Elle le sent plus qu’à demi conquis, prêt à affronter toutes les tortures physiques de la lointaine captivité, mais tremblant, se dérobant encore devant la torture morale de la parade d’exécution, de la cérémonie sauvage, solennelle, où, devant l’armée et tout un peuple, son infamie sera proclamée, où l’inique arrêt sera concrété en d’affreux symboles, où son épée sera brisée, ses galons arrachés, quand il défilera, dépouillé des marques visibles et tangibles de l’honneur, sous les huées et la haine.

Et, bravement, elle rompt le silence sur cette vision qui la hante et le hante. C’est encore un don qu’elle lui demande, une preuve d’amour, de supporter pour elle ce supplice : « La peine qui va t’être infligée est odieuse ; promets-moi que tu la supporteras courageusement… Imagine-toi que c’est un autre que toi que l’on déshonore ; accepte le châtiment immérité ; accepte-le pour moi, donne-moi ce témoignage d’affection, donne-le à tes enfants ; ils t’en seront reconnaissants un jour… Mon cher adoré, il faut que tu te résignes à tout, que tu supportes les terribles épreuves qui t’attendent. »
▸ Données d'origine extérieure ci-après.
/-- Registers of SPN (register map of its chapter), part 0. -/
def spnRegs0 : List RegDesc := [
  /- SPN_CAP -/ { off := 0x0000, resv := 0xFFFF0000 },
  /- SPN_YOKE_MAP -/ { off := 0x0004 },
  /- SPN_SPINE_CTL -/ { off := 0x0010, rw := 0x13, resv := 0xFFFFFFEC },
  /- SPN_SPINE_STAT -/ { off := 0x0014, resv := 0xFF0C, rst := 0x80 },
  /- SPN_COMP_LO -/ { off := 0x0018 },
  /- SPN_COMP_HI -/ { off := 0x001C, resv := 0xFFFF0000 },
  /- SPN_SNAP_REQ -/ { off := 0x0020, wo := 0xFF, resv := 0xFFFFFF00 },
  /- SPN_SNAP_STAT -/ { off := 0x0024, resv := 0xFFFE },
  /- SPN_IRQ_STAT -/ { off := 0x0030, w1c := 0x3F, resv := 0xFFFFFFC0 },
  /- SPN_IRQ_EN -/ { off := 0x0034, rw := 0x3F, resv := 0xFFFFFFC0 },
  /- SPN_SLOT_INT_LO -/ { off := 0x0038, w1c := 0xFFFFFFFF },
  /- SPN_SLOT_INT_HI -/ { off := 0x003C, w1c := 0xFFFFFFFF },
  /- SPN_EVT_STAT -/ { off := 0x0040, w1c := 0xFF00, resv := 0xFFFF0000 },
  /- SPN_SNAP_TBn_W0 -/ { off := 0x0100, s1 := 0x20, n1 := 8 },
  /- SPN_SNAP_TBn_W1 -/ { off := 0x0104, s1 := 0x20, n1 := 8 },
  /- SPN_SNAP_TBn_W2 -/ { off := 0x0108, s1 := 0x20, n1 := 8 },
  /- SPN_SNAP_TBn_BND -/ { off := 0x010C, s1 := 0x20, n1 := 8, rst := 0xFFFFFFFF },
  /- SPN_SNAP_TBn_INFO -/ { off := 0x0110, s1 := 0x20, n1 := 8, resv := 0xFFFFFF0 },
  /- SPN_TBn_CTL -/ { off := 0x1000, s1 := 0x100, n1 := 8, sh := 0x3, resv := 0xFFFFFFFC },
  /- SPN_TBn_STAT -/ { off := 0x1004, s1 := 0x100, n1 := 8, resv := 0xFFFFFF0 }]

/-- Registers of SPN (register map of its chapter), part 1. -/
def spnRegs1 : List RegDesc := [
  /- SPN_TBn_COMMIT -/ { off := 0x1008, s1 := 0x100, n1 := 8, wo := 0x3, resv := 0xFFFFFFFC },
  /- SPN_TBn_COMMIT_STAT -/ { off := 0x100C, s1 := 0x100, n1 := 8, resv := 0xF0FC },
  /- SPN_TBn_INC_LO -/ { off := 0x1010, s1 := 0x100, n1 := 8, sh := 0xFFFFFFFF },
  /- SPN_TBn_INC_HI -/ { off := 0x1014, s1 := 0x100, n1 := 8, sh := 0xFFFFFFFF, rst := 0x80 },
  /- SPN_TBn_FADJ_LO -/ { off := 0x1018, s1 := 0x100, n1 := 8, sh := 0xFFFFFFFF },
  /- SPN_TBn_FADJ_HI -/ { off := 0x101C, s1 := 0x100, n1 := 8, sh := 0xFFFF, resv := 0xFFFF0000 },
  /- SPN_TBn_FNOW_LO -/ { off := 0x1020, s1 := 0x100, n1 := 8 },
  /- SPN_TBn_FNOW_HI -/ { off := 0x1024, s1 := 0x100, n1 := 8, resv := 0xFFFF0000 },
  /- SPN_TBn_PADJ_LO -/ { off := 0x1028, s1 := 0x100, n1 := 8, sh := 0xFFFFFFFF },
  /- SPN_TBn_PADJ_HI -/ { off := 0x102C, s1 := 0x100, n1 := 8, sh := 0xFFFFFFFF },
  /- SPN_TBn_PEND_LO -/ { off := 0x1030, s1 := 0x100, n1 := 8 },
  /- SPN_TBn_PEND_HI -/ { off := 0x1034, s1 := 0x100, n1 := 8 },
  /- SPN_TBn_SLEW -/ { off := 0x1038, s1 := 0x100, n1 := 8, sh := 0xFFFFFF, resv := 0xFF000000, rst := 0xA00 },
  /- SPN_TBn_SET_W0 -/ { off := 0x1040, s1 := 0x100, n1 := 8, sh := 0xFFFFFFFF },
  /- SPN_TBn_SET_W1 -/ { off := 0x1044, s1 := 0x100, n1 := 8, sh := 0xFFFFFFFF },
  /- SPN_TBn_SET_W2 -/ { off := 0x1048, s1 := 0x100, n1 := 8, sh := 0xFFFFFFFF },
  /- SPN_TBn_YOKE_OFS_LO -/ { off := 0x1050, s1 := 0x100, n1 := 8, sh := 0xFFFFFFFF },
  /- SPN_TBn_YOKE_OFS_HI -/ { off := 0x1054, s1 := 0x100, n1 := 8, sh := 0xFFFFFFFF },
  /- SPN_TBn_YOKE_RATIO_LO -/ { off := 0x1058, s1 := 0x100, n1 := 8, sh := 0xFFFFFFFF },
  /- SPN_TBn_YOKE_RATIO_HI -/ { off := 0x105C, s1 := 0x100, n1 := 8, sh := 0xFFFF, resv := 0xFFFF0000 }]

/-- Registers of SPN (register map of its chapter), part 2. -/
def spnRegs2 : List RegDesc := [
  /- SPN_TBn_LEAP_CTL -/ { off := 0x1060, s1 := 0x100, n1 := 8, sh := 0x3FFFF, resv := 0xFFFC0000 },
  /- SPN_TBn_LEAP_AT_LO -/ { off := 0x1064, s1 := 0x100, n1 := 8, sh := 0xFFFFFFFF },
  /- SPN_TBn_LEAP_AT_HI -/ { off := 0x1068, s1 := 0x100, n1 := 8, sh := 0xFFFF, resv := 0xFFFF0000 },
  /- SPN_TBn_SMEAR -/ { off := 0x106C, s1 := 0x100, n1 := 8, sh := 0xC001FFFF, resv := 0x3FFE0000, rst := 0x15180 },
  /- SPN_TBn_LEAP_STAT -/ { off := 0x1070, s1 := 0x100, n1 := 8, resv := 0xFFF0 },
  /- SPN_SLOT_CTL -/ { off := 0x2000, s1 := 0x20, n1 := 64, rw := 0x271F0007, w1s := 0x80000000, wo := 0x40000000, resv := 0x18E0FFF8 },
  /- SPN_SLOT_T_W0 -/ { off := 0x2004, s1 := 0x20, n1 := 64, rw := 0xFFFFFFFF },
  /- SPN_SLOT_T_W1 -/ { off := 0x2008, s1 := 0x20, n1 := 64, rw := 0xFFFFFFFF },
  /- SPN_SLOT_T_W2 -/ { off := 0x200C, s1 := 0x20, n1 := 64, rw := 0xFFFFFFFF },
  /- SPN_SLOT_PER -/ { off := 0x2010, s1 := 0x20, n1 := 64, rw := 0xFFFFFFFF },
  /- SPN_SLOT_WIDTH -/ { off := 0x2014, s1 := 0x20, n1 := 64, rw := 0xFFFFFFFF, rst := 0x64 },
  /- SPN_SLOT_CNT -/ { off := 0x2018, s1 := 0x20, n1 := 64, rw := 0xFFFFFFFF },
  /- SPN_SLOT_STAT -/ { off := 0x201C, s1 := 0x20, n1 := 64, w1c := 0x7, resv := 0xFFF8 }]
Enfin, il jure de vivre, d’aller, fort et fier, au supplice[1] : « Ton héroïsme me gagne… Je lutterai donc jusqu’à mon dernier souffle, jusqu’à ma dernière goutte de sang… Sentant ton cœur battre près du mien, je supporterai tous les martyres, toutes les humiliations, sans courber la tête. Ta pensée, ma chérie, me donne les forces nécessaires… Les femmes sont supérieures à nous ; j’essaierai d’être digne de toi. Oui, ce serait une

  1. Il le dit à Rennes : « Si je suis allé au supplice, c’est grâce à Mme Dreyfus qui m’a indiqué mon devoir ; si je suis ici, c’est à elle que je le dois. » (Rennes, III, 108.)